George Jones/Live at Dancetown USA – 8.5 – Fired up by Rich Kienzle’s nice new Jones bio, I revisited several Jones holdings squirreled away in the pad. Here’s one Possum fans might not have heard, a ’65 live set in a real honky-tonk, seemingly unedited. Though George doesn’t sing with exquisite care–he seems in a hurry at times–he’s still the greatest singer in country music history. He covers his current hit catalog, takes a pell-mell run at “Boney Moronie,” delivers a couple of classic, corny bon mots (“…a brief liquor–I mean inter–mission” and an apology for “another sad ballard”), and lets his band have a few. Even if we don’t have a DVD to go with it, the ambiance is enough to make you wish you could have been there.

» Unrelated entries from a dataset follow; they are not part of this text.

/-- A beacon that arrived `age` ns ago: the rate correction holds; the difference of beacon time plus latency to the island's time is
removed over the next 10 µs, or at once at the first beacon since power-up and at the first one after 1 ms without (R140, R141). Beacons
missed since the last one are counted, one for each 10 µs. -/
def takeBeacon (f : DownFrame) (age now : Nat) (k : IslSelf) : IslSelf :=
  let target := f.beacon + f.latency + age
  let steps := match k.beaconAt with | some b => decide (b + ms < now) | none => true
  let missed := match k.beaconAt with | some b => (now + 5 * us - b) / (10 * us) - 1 | none => 0
  let k1 := { k with clockRate := f.rate, beaconAt := some now, beaconsMissed := k.beaconsMissed + missed }
  if steps then { k1 with clock := target, clockFrac := 0, clockSlew := 0, slewTicks := 0, stepAt := some now }
  else { k1 with clockSlew := ((target : Int) - k.clock) * 4294967296 - k.clockFrac, slewTicks := 2500 }

/-- An accepted frame acts. -/
def frameActs (n : Fin 24) (f : DownFrame) (age : Nat) (s : State) : State :=
  let k := s.io.own[n]
  let now := s.tb.now
  let gap := match k.lastSeq with | some q => f.seq != q + 1 | none => false
  let s1 := onOwn n (fun x => { takeBeacon f age now x with
    lastSeq := some f.seq, lastAccept := now
    leaseEnd := f.leaseEnd, paired := f.paired, sharesOff := f.sharesOff, silent := false
    seqGaps := if gap then x.seqGaps + 1 else x.seqGaps }) s
  let before := preparedChans s1 n
  let s2 := frameValues n f (frameSafety n f s1)
  let s3 := if f.config then configureIsland n s2 else refreshOutputs n s2
  let s4 := reportDriven n before s3
  let s5 := match f.islCmd with | some c => islandCommand c none s4 | none => s4
  match f.chanCmd with
  | some (c, a) => islandCommand c a s5
  | none => s5

/-- The logic-silence time of an island in ns. -/
def silenceTime (s : State) (n : Fin 24) : Nat := (islEntry s n).silenceUs * us

/-- An island accepts a number 1 to 16 ahead; any after its start and after its logic-silence time (R279). -/
def acceptsSeq (s : State) (n : Fin 24) (f : DownFrame) : Bool :=
  match s.io.own[n].lastSeq with
  | none => true
  | some q => decide (1 ≤ (f.seq - q).toNat ∧ (f.seq - q).toNat ≤ 16) || decide (s.io.own[n].lastAccept + silenceTime s n ≤ s.tb.now)

/-- LOGIC_SILENCE_TIMEOUT: the outputs enter their safe states, and the next frame with a correct CRC is accepted. -/
def logicSilenceTimeout (n : Fin 24) (s : State) : State :=
  let k := s.io.own[n]
  if k.silent || k.lastSeq.isNone || s.tb.now < k.lastAccept + silenceTime s n then s
  else
    report n 0x4003 true [(1, n.val), (4, (islEntry s n).silenceUs)]
      (safeOutputs n (onOwn n (fun x => { x with silent := true, silentSeen := true, lastSeq := none }) s))

/-- ISLAND_FRAME_ACCEPT: the frame on its way reaches the island, acts and is answered; any other is discarded. Logic silence that the
frame's end reaches comes first (R287). -/
def islandFrameAccept (n : Fin 24) (crcOk fault : Bool) (arrival : Nat) (s : State) : State :=
  match s.io.own[n].down with
  | none => s
  | some f =>
    let s1 := onOwn n (fun k => { k with down := none }) s
    if s.io.isl[n].st == .off || s.io.isl[n].restartAt.isSome || s.io.own[n].inReset then s1
    else
      let s2 := logicSilenceTimeout n s1
      if !crcOk || !acceptsSeq s2 n f then onOwn n (fun k => { k with seqGaps := k.seqGaps + 1 }) s2
      else answerFrame n f fault (s.tb.now - arrival) (frameActs n f (s.tb.now - arrival) s2)

/-- ISLAND_FRAME_ACCEPT (R140, R141, R143, R146, R278, R279, R285 to R287, R325 to R327, R329, R334, R335, R337, R338, R340, R345, R350,
R352, R355, R358, R361). -/
def execIslandFrameAccept (n : Fin 24) (crcOk fault : Bool) (arrival : Nat) (s : State) : Host.Outcome State Fault Refusal :=
  .next (islandFrameAccept n crcOk fault arrival s)

/-- LOGIC_SILENCE_TIMEOUT (R279, R285 to R287, R291, R334, R335, R338, R358). -/
def execLogicSilenceTimeout (n : Fin 24) (s : State) : Host.Outcome State Fault Refusal := .next (logicSilenceTimeout n s)

/-- The derating band of a barrier voltage: 50 mV more on the way up (R277). -/
def bandAt (old : Fin 4) (mV : Nat) : Fin 4 :=
  let up := fun (k : Fin 4) (level : Nat) => decide (level + (if k ≤ old then 50 else 0) ≤ mV)
  if up 1 4500 then 0 else if up 2 4200 then 1 else if up 3 3900 then 2 else 3

/-- ISLAND_VB_MEASUREMENT: the band; below 3.60 V the island resets. -/
def islandVbMeasurement (n : Fin 24) (mV : Nat) (temp : BitVec 16) (s : State) : State :=
  let k := s.io.own[n]
  if s.io.isl[n].st == .off || s.io.isl[n].restartAt.isSome then s
  else
    let s1 := onOwn n (fun x => { x with vb := mV, temp := temp, inReset := x.inReset && decide (mV < 3650) }) s
    if mV < 3600 then onOwn n (fun x => { x with inReset := true }) (resetIsland n s1)
    else if k.inReset && mV < 3650 then s1
    else
      let b := bandAt k.band mV
      if b = k.band then s1
      else report n 0x4004 (decide (k.band < b)) [(1, n.val), (1, b.val), (2, mV)] (onOwn n (fun x => { x with band := b }) s1)

/-- ISLAND_VB_MEASUREMENT (R276, R277, R291, R320). -/
def execIslandVbMeasurement (n : Fin 24) (mV : Nat) (temp : BitVec 16) (s : State) : Host.Outcome State Fault Refusal :=
  .next (islandVbMeasurement n mV temp s)

/-! ### The hub's side: sending (R278, R282) -/

/-- CAL_ISLAND has ended in every island in service (R464). -/
def allCalibrated (s : State) : Bool := (List.finRange 24).all (fun n => s.io.isl[n].st != .in_ || s.io.isl[n].calDone)

/-- CALIBRATE ends (R464). -/
def endCalibrate (s : State) : State :=
  if s.mod.st == .calibrate && allCalibrated s then enterState .join 0 0xFF s else s

/-- Five consecutive periods without a valid return frame (R282). -/
def judgeMissing (n : Fin 24) (s : State) : State :=
  let i := s.io.isl[n]
  if i.answered then s
  else
    let s1 := onIslStats n (fun a => { a with miss := satSucc max32 a.miss })
      (onIsl n (fun x => { x with missed := x.missed + 1, valid := 0 }) s)
    if 5 ≤ i.missed + 1 ∧ (i.st == .in_ ∨ i.st == .returning) then islandOut n 1 s1 else s1

/-- A command of a channel of the island that no frame has carried. -/
def nextChanCmd (s : State) (n : Fin 24) : Option (Fin 192 × ChanCmd × Option Nat) :=
  (chansOf n).findSome? (fun c => match s.io.chan[c].cmd with
    | some (_, cmd, false, a) => some (c, cmd, a)
    | _ => none)

/-- An island command that no frame has carried. -/
def nextIslCmd (s : State) (n : Fin 24) : Option ChanCmd :=
  match s.io.isl[n].cmd with
  | some (_, cmd, false) => some cmd
  | _ => none

/-- The frame carries a value of an unchecked cycle (R197). -/
def uncheckedValues (s : State) (n : Fin 24) : Bool := (chansOf n).any (fun c => isOut (chanEntry s c) && s.io.chan[c].outUnc)

/-- The frame to an island. -/
def downFrame (s : State) (n : Fin 24) : DownFrame :=
  let i := s.io.isl[n]
  let safe := !inRun s || i.st == .oos || i.st == .returning
  { seq := i.seq + 1, beacon := s.tb.now, latency := i.lat, rate := s.tb.tempCor + discipline s.tb
    leaseEnd := if holds s && !(s.lease.swapPhase == some .successor && !s.lease.vConfirmed) then some s.lease.leaseEnd else none
    safe := safe, resume := i.resumeDue && i.st == .in_ && inRun s, unchecked := s.lsk.unchecked || uncheckedValues s n, paired := partnerPresent s
    values := ((chansOf n).filter (fun c => isOut (chanEntry s c))).map (fun c =>
      (placeOf c, s.io.chan[c].outVal, s.io.chan[c].outQual, s.io.chan[c].outNew))
    chanCmd := (nextChanCmd s n).map (fun x => x.2), islCmd := nextIslCmd s n, config := i.configDue
    sharesOff := s.lease.isolated || (s.lease.resync.isSome && !holds s) }

/-- A command has been placed in a frame. -/
def markPlaced (n : Fin 24) (s : State) : State :=
  let s1 := onIsl n (fun x => { x with cmd := x.cmd.map (fun y => (y.1, y.2.1, true)) }) s
  match nextChanCmd s n with
  | some (c, _, _) => onChan c (fun k => { k with cmd := k.cmd.map (fun y => (y.1, y.2.1, true, y.2.2.2)) }) s1
  | none => s1
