-- ==== Sys2Proof/Machine/RegsCore.lean ====
section
/-!
DEFINITION. What the registers of the blocks IMG, TSK, STAT, TB, FRC, LSK, PAIR and SES read (20 R482 and the register tables of the
chapters). A block is a list of offsets with their values; an offset that no block lists holds no register, or one that is write-only,
and reads 0.
-/

namespace Sys2Proof.Machine

/-- The registers of a block: offsets and what they read. -/
abbrev RegBlock := List (Nat × W32)

/-- A register made of fields: for each field its lowest bit and its value. -/
def regFields (fs : List (Nat × Nat)) : W32 := BitVec.ofNat 32 (fs.foldl (fun a f => a + f.2 * 2 ^ f.1) 0)

/-- A 64-bit register pair. -/
def pair64 (off : Nat) (v : W64) : RegBlock := [(off, v.extractLsb' 0 32), (off + 4, v.extractLsb' 32 32)]

/-- A 64-bit register pair of a count or an instant. -/
def pairNat (off n : Nat) : RegBlock := pair64 off (BitVec.ofNat 64 n)

/-- Eight registers of a digest, byte 4k in bits [7:0] of register k. -/
def digestRegs (off : Nat) (d : W256) : RegBlock := (List.range 8).map (fun k => (off + 4 * k, d.extractLsb' (32 * k) 32))

/-- Four registers of a 128-bit word. -/
def wordRegs (off : Nat) (w : W128) : RegBlock := (List.range 4).map (fun k => (off + 4 * k, w.extractLsb' (32 * k) 32))

/-- Registers of consecutive offsets. -/
def runRegs (off : Nat) (vs : List W32) : RegBlock := ((List.range vs.length).zip vs).map (fun x => (off + 4 * x.1, x.2))

/-- A map register: bit b of register k stands for entry 32k + b. -/
def mapRegs (off n : Nat) (p : Nat → Bool) : RegBlock :=
  (List.range n).map (fun k => (off + 4 * k, BitVec.ofNat 32 (bitsOf 32 (fun b => p (32 * k + b)))))

/-- An event task number, or 0xFF. -/
def refCode (t : Option (Fin 128)) : Nat := match t with | some n => n.val | none => 0xFF

/-! ### IMG (R54, R55) -/

/-- The codes of the idle terrace and of a slot. -/
def IdleState.code : IdleState → Nat
  | .empty => 0 | .loading => 1 | .verifying => 2 | .storing => 3 | .verified => 4 | .arming => 5 | .armed => 6 | .failed => 7
  | .switching => 8
def SlotState.code : SlotState → Nat
  | .empty => 0 | .valid => 1 | .invalid => 2

/-- The identity of the running image, and of the idle image from VERIFIED on; a FAILED terrace shows none, whatever it held before
(DESIGN CHOICE, log 74). -/
def runIdent (s : State) : W256 := match s.img.run with | some i => i.ident | none => 0
def idleIdent (s : State) : W256 :=
  match s.img.idleImg with
  | some i => if s.img.idle == .verified || s.img.idle == .arming || s.img.idle == .armed || s.img.idle == .switching then i.ident else 0
  | none => 0

def keyStateCode : KeySlot → Nat
  | .empty => 0 | .active _ => 1 | .revoked _ => 2
def keyPrint : KeySlot → W256
  | .empty => 0
  | .active k => fingerprint k
  | .revoked k => fingerprint k

/-- The registers of the image controller. In BOOT the key table has not been read: UNKEYED shows its reset value (DEDUCED, log 13). -/
def imgRegs (s : State) (x : Sess) : RegBlock :=
  let m := s.img
  let slot := m.slots[x.sel.slotSel]
  let held := slot.st != .empty
  let key := m.keys[x.sel.keySel]
  let here := partnerPresent s
  [ (0x0400, 0x02000001)
  , (0x0404, regFields [(18, bitNat (s.mod.st != .boot && (activeKeys m.keys.toList).isEmpty)), (17, bitNat (here && m.run.isSome && m.partnerRunId == some (runIdent s)))
    , (16, bitNat (here && idleIdent s != 0 && m.partnerIdleId == idleIdent s)), (12, if here then m.partnerIdle.toNat else 0xF)
    , (4, m.idle.code), (1, bitNat m.run.isSome), (0, bitNat m.runTerr)])
  , (0x040C, x.res.img), (0x0410, regFields [(16, m.errSource.val), (8, m.errSect.toNat), (0, m.errCode.toNat)])
  , (0x0414, sat32 m.errLoc), (0x0418, sat32 (if m.idle == .loading then m.load.length else 0)), (0x041C, sat32 m.total)
  , (0x0460, BitVec.ofNat 32 x.sel.slotSel.val)
  , (0x0464, regFields [(21, if held then imageKeySlot slot.bytes % 8 else 0), (20, bitNat (held && x.sel.slotSel.val == bitNat m.runTerr))
    , (2, (slot.bytes.length + 65535) / 65536), (0, slot.st.code)])
  , (0x0488, BitVec.ofNat 32 x.sel.keySel.val)
  , (0x048C, regFields [(2, bitNat (match m.run with | some i => key != .empty && i.keyFp == keyPrint key | none => false)), (0, keyStateCode key)]) ]
  ++ digestRegs 0x0420 (runIdent s) ++ digestRegs 0x0440 (idleIdent s)
  ++ digestRegs 0x0468 (if held && !slot.bytes.isEmpty then imageIdent slot.bytes else 0) ++ digestRegs 0x0490 (keyPrint key)

/-! ### TSK and STAT (R123 to R125) -/

def TState.code : TState → Nat
  | .absent => 0 | .disabled => 1 | .waiting => 2 | .released => 3

/-- A switch window holds a release of the task: a nominal instant in it has come, or a trigger for it waits (R158, R160). -/
def heldByWindow (s : State) (e : TaskEntry) : Bool :=
  match s.tsk.switch with
  | some q => q.phase == .window && e.enable &&
      (if e.event then (s.tsk.heldTrigs ++ s.tsk.trigQ).any (fun g => (triggerTasks s g).any (fun x => x.1.num == e.num))
       else decide (q.r ≤ s.tsk.rt[e.num].next) && decide (s.tsk.rt[e.num].next ≤ s.tb.now))
  | none => false

def tskRegs (s : State) (x : Sess) : RegBlock :=
  let t := x.sel.tskSel
  let r := s.tsk.rt[t]
  let a := s.tsk.lat[t]
  let fixed : RegBlock := match taskEntry s t with
    | none => [(0x0814, 0xFFFF), (0x0854, 0xFFFFFFFF)]
    | some e =>
      [ (0x0804, regFields [(24, if e.event then e.trigger else 0), (16, e.ovrLimit), (11, 1), (10, bitNat e.enable), (9, bitNat e.event)
        , (8, bitNat e.policy), (0, e.priority)])
      , (0x0808, sat32 e.period), (0x080C, sat32 e.phase), (0x0810, sat32 e.deadline)
      , (0x0814, regFields [(8, refCode e.errTask), (0, refCode e.ovrTask)])
      , (0x0818, regFields [(24, r.consec), (16, r.queue.length), (7, bitNat (heldByWindow s e)), (6, bitNat r.pending.isSome), (0, r.st.code)])
      , (0x081C, r.cycle), (0x0830, sat32 r.lastExec), (0x0834, r.lastFlags.setWidth 32), (0x0838, sat32 e.argA), (0x083C, sat32 e.argB)
      , (0x0840, sat32 a.rel), (0x0844, sat32 a.done), (0x0848, sat32 a.skip), (0x084C, sat32 a.miss), (0x0850, sat32 a.merge)
      , (0x0854, sat32 a.min), (0x0858, sat32 a.max), (0x085C, sat32 (if a.done = 0 then 0 else a.sum / a.done))
      , (0x0860, a.flags.setWidth 32), (0x0864, sat32 a.nlate) ]
      ++ pairNat 0x0820 (if e.event then 0 else r.next) ++ pairNat 0x0828 r.lastRel
  [(0x0800, BitVec.ofNat 32 t.val), (0x0888, x.sel.hevtVal), (0x0890, x.res.hevt)] ++ fixed ++ pairNat 0x0880 s.tsk.origin
  ++ mapRegs 0x08A0 4 (fun k => s.tsk.lat[Fin.ofNat 128 k].skip != 0) ++ mapRegs 0x08B0 4 (fun k => s.tsk.lat[Fin.ofNat 128 k].miss != 0)
  ++ mapRegs 0x08C0 4 (fun k => s.tsk.rt[Fin.ofNat 128 k].st == .released)

/-- A margin in per mille, saturating at −32 768, in two's complement. -/
def margin16 (m : Int) : Nat := signedField 2 (max (-32768) (min 32767 m))

def statRegs (s : State) : RegBlock :=
  let k := s.tsk
  let a := k.statLat
  [ (0x3400, sat32 (settings s).statMs), (0x3404, sat32 k.statSeq), (0x3410, regFields [(1, bitNat k.statPartial), (0, bitNat k.statValid)])
  , (0x3414, sat32 a.relTot), (0x3418, sat32 a.skipTot), (0x341C, sat32 a.missTot), (0x3420, sat32 a.jitMax), (0x3424, sat32 a.noticeMax)
  , (0x3428, regFields [(16, margin16 a.margin), (0, a.marginTask)]) ] ++ pairNat 0x3408 k.statEnd

/-! ### TB (R149) -/

def tbRegs (s : State) : RegBlock :=
  let t := s.tb
  [ (0x0C10, regFields [(8, bitNat t.tempFault), (7, bitNat (t.pairAligned && partnerPresent s && !holds s)), (6, bitNat (t.slew != 0))
    , (5, t.ptpPort.val), (3, t.ptpState.val), (0, t.source.val)])
  , (0x0C14, satInt32 t.ptpErr), (0x0C18, satInt32 (discipline t)), (0x0C1C, satInt32 t.tempCor), (0x0C20, t.oscTemp.setWidth 32)
  , (0x0C24, if holds s then 0 else satInt32 t.pairErr), (0x0C28, sat32 t.pairDly)
  , (0x0C34, sat32 s.tbLat.ptpMax), (0x0C38, sat32 s.tbLat.pairMax), (0x0C3C, sat32 s.tbLat.absorb), (0x0C40, sat32 s.tbLat.lockLoss)
  , (0x0C44, sat32 s.tbLat.beacon) ]
  ++ pairNat 0x0C00 t.now ++ pair64 0x0C08 (BitVec.ofInt 64 t.ptpOfs)
  ++ pair64 0x0C2C (match t.master with | some m => m.gmId | none => 0)
  ++ (List.finRange 24).map (fun n => (0x0C80 + 4 * n.val,
      regFields [(17, bitNat s.io.isl[n].uncertain), (16, bitNat s.io.isl[n].latValid), (0, sat16 s.io.isl[n].lat)]))

/-! ### FRC (R174, R175) -/

def frcRegs (s : State) (x : Sess) : RegBlock :=
  let sel := x.sel.frcSel
  let at_ := s.frc.table.find? (fun e => e.1.val == sel)
  let next := s.frc.table.find? (fun e => sel ≤ e.1.val)
  [ (0x3800, BitVec.ofNat 32 sel), (0x3804, sat32 s.frc.table.length)
  , (0x3808, match at_ with | some (_, f) => regFields [(4, f.qual.val), (2, f.kind.val), (0, 1)] | none => 0)
  , (0x380C, match next with | some (n, _) => BitVec.ofNat 32 n.val | none => 0x80000000)
  , (0x3830, x.sel.setCfg.setWidth 32), (0x3838, x.res.frc)
  , (0x3840, sat32 s.frc.lat.set), (0x3844, sat32 s.frc.lat.clr), (0x3848, sat32 s.frc.lat.drop) ]
  ++ pair64 0x3810 (match at_ with | some (_, f) => f.target | none => 0) ++ pair64 0x3818 (match at_ with | some (_, f) => f.value | none => 0)
  ++ pair64 0x3820 x.sel.setTgt ++ pair64 0x3828 x.sel.setVal

/-! ### LSK (R201, R202) -/

def haltCode : HaltState → Nat
  | .none => 0 | .halted .A => 1 | .halted .B => 2 | .resumed _ => 3
  | .neither (some .A) => 1 | .neither (some .B) => 2 | .neither none => 3

def lskRegs (s : State) (x : Sess) : RegBlock :=
  let k := s.lsk
  let f : ColRecord := k.fault.getD ⟨0, 0, 0xFF, 0, 0, 0, 0xFF, 0, 0, 0⟩
  [ (0x1000, regFields [(10, bitNat (covered s)), (9, bitNat k.commission), (8, bitNat k.recheck.isSome), (6, haltCode k.halt)
    , (5, bitNat k.unchecked), (4, bitNat k.failed)])
  , (0x1008, x.res.lsk)
  , (0x100C, regFields [(31, bitNat k.fault.isSome), (24, f.parity.toNat), (16, f.stream.toNat), (8, f.subclass), (0, f.cls.val)])
  , (0x1020, f.task.setWidth 32), (0x1024, f.cycle)
  , (0x1060, regFields [(16, k.sweepPasses), (1, bitNat k.sweepDiff), (0, bitNat (s.img.idle == .armed))])
  , (0x1080, sat32 (k.lat.cmp / 1024)), (0x1084, sat32 k.lat.digest), (0x1088, sat32 k.lat.waitMax), (0x108C, sat32 k.lat.bpress)
  , (0x1090, sat32 k.lat.unchk), (0x1094, sat32 k.lat.idleDiff) ]
  ++ pair64 0x1010 f.addr ++ pairNat 0x1018 f.time ++ wordRegs 0x1030 f.wordA ++ wordRegs 0x1040 f.wordB

/-! ### PAIR (R235, R236) -/

def Partner.code : Partner → Nat
  | .none => 0 | .holder => 1 | .without => 2 | .lost => 3

def pairRegs (s : State) (x : Sess) : RegBlock :=
  let p := s.pair
  let l := s.lease
  let m := s.mir.lat
  let w := if s.img.run.isSome then witnesses s else 0
  [ (0x1400, regFields [(11, bitNat (s.mir.pReported && !s.mir.pHealth.getLsbD 0)), (10, bitNat p.slot), (9, bitNat (l.swap.isSome || l.swapPhase.isSome))
    , (8, bitNat l.resync.isSome), (7, bitNat (s.img.run.isSome && w == 0)), (6, bitNat (l.claim.isSome && decide (l.suspended ≤ s.tb.now))), (5, bitNat l.isolated)
    , (4, bitNat p.up[(1 : Fin 2)]), (3, bitNat p.up[(0 : Fin 2)]), (1, p.partner.code), (0, bitNat (holds s))])
  , (0x1404, if holds s || l.hbEpoch < l.epoch then l.epoch else l.hbEpoch), (0x1408, regFields [(16, 500), (0, (settings s).leaseUs)])
  , (0x140C, regFields [(20, if holds s then l.acks else 0), (10, quorum s), (0, w)])
  , (0x143C, x.res.pair), (0x1440, s.mir.health), (0x1444, s.mir.pHealth), (0x1448, sat32 ((s.mir.queue.map (fun m => 64 * m.granules.length)).sum))
  , (0x1480, sat32 m.renew), (0x1484, sat32 m.noQ), (0x1488, sat32 m.claim), (0x148C, sat32 m.deny), (0x1490, sat32 m.mGran)
  , (0x1494, sat32 m.mCoal), (0x1498, sat32 m.mLate), (0x149C, sat32 m.mMax), (0x14A0, sat32 m.hWrite), (0x14A4, sat32 m.relay)
  , (0x14A8, sat32 m.canConf), (0x14AC, sat32 m.twin), (0x14B0, sat32 m.sad0), (0x14B4, sat32 m.sad1) ]
  ++ pairNat 0x1410 (if holds s then l.leaseEnd else l.hbEnd) ++ pair64 0x1418 (if s.mod.st == .boot then 0 else Config.selfId)
  ++ pair64 0x1420 (if p.partner == .none then 0 else p.partnerId) ++ pairNat 0x1428 l.lastChange ++ pairNat 0x1430 (nextSwap s)

/-! ### SES (R411, R412) -/

def SesState.code : SesState → Nat
  | .free => 0 | .opening => 1 | .open_ => 2 | .closing => 3

def sesRegs (s : State) (se : Fin 64) (x : Sess) : RegBlock :=
  let y := s.ses.tab[x.sel.sesSel]
  let claim : W32 := match s.ses.claim with
    | some c => regFields [(31, 1), (30, bitNat (claimOf s s.pair.slot se)), (29, bitNat c.slot), (16, c.se.val)
      , (0, min 0xFFFF ((c.until_ - s.tb.now) / sec))]
    | none => 0
  [ (0x2400, regFields [(16, x.role), (9, bitNat (holdsMaint x)), (8, x.port.val), (0, se.val)])
  , (0x2404, regFields [(16, x.readMask.toNat), (0, x.writeMask.toNat)]), (0x2408, x.classes.setWidth 32)
  , (0x240C, x.rdDrop.setWidth 32), (0x2410, x.wrDrop.setWidth 32), (0x2414, BitVec.ofNat 32 (bitNat x.mapsync))
  , (0x2418, sat32 x.violCnt), (0x241C, x.violAddr), (0x2420, x.violInfo), (0x242C, claim), (0x2434, x.res.ses)
  , (0x2438, BitVec.ofNat 32 x.sel.sesSel.val)
  , (0x243C, regFields [(16, y.role), (10, bitNat (claimOf s s.pair.slot x.sel.sesSel)), (9, bitNat (y.st == .open_ && holdsMaint y)), (8, y.port.val)
    , (0, y.st.code)])
  , (0x2440, y.ip)
  , (0x244C, match s.ses.debug with | some d => regFields [(31, 1), (16, d.viol), (0, d.colours.toNat)] | none => 0)
  , (0x2480, sat32 s.ses.lat.open_), (0x2484, sat32 s.ses.lat.refuse), (0x2488, sat32 s.ses.lat.close), (0x248C, sat32 s.ses.lat.viol)
  , (0x2490, sat32 s.ses.lat.dbgViol) ]
  ++ mapRegs 0x2444 2 (fun k => s.ses.tab[Fin.ofNat 64 k].st == .open_) ++ digestRegs 0x2460 (BitVec.ofNat 256 Config.deviceFp.toNat)

end Sys2Proof.Machine
end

Wussy/Forever Sounds – 8.0 – Yeah yeah, they’re critics’ darlings, but I love them because they sing, write, and play like, for and about grown human beings in the midst of relatively normal middle age. Problem here is that the sonics (dubbed “shoe-gaze” by several folks, but I dunno), which do unify the album, have a tendency to overwhelm their humanity. I get off on the opening trio, “Dropping Houses,” “She’s Killed Hundreds,” and “Donny’s Death Scene,” but a later fave, “Hello, I’m a Ghost,” gets at my quibble–the vocals, especially Lisa Walker’s (who more and more reminds me of a rock version of Lucinda Williams when she was light of spirit), sound disembodied, sometimes even (literally) phoned in from a remote locale. I like embodied voices.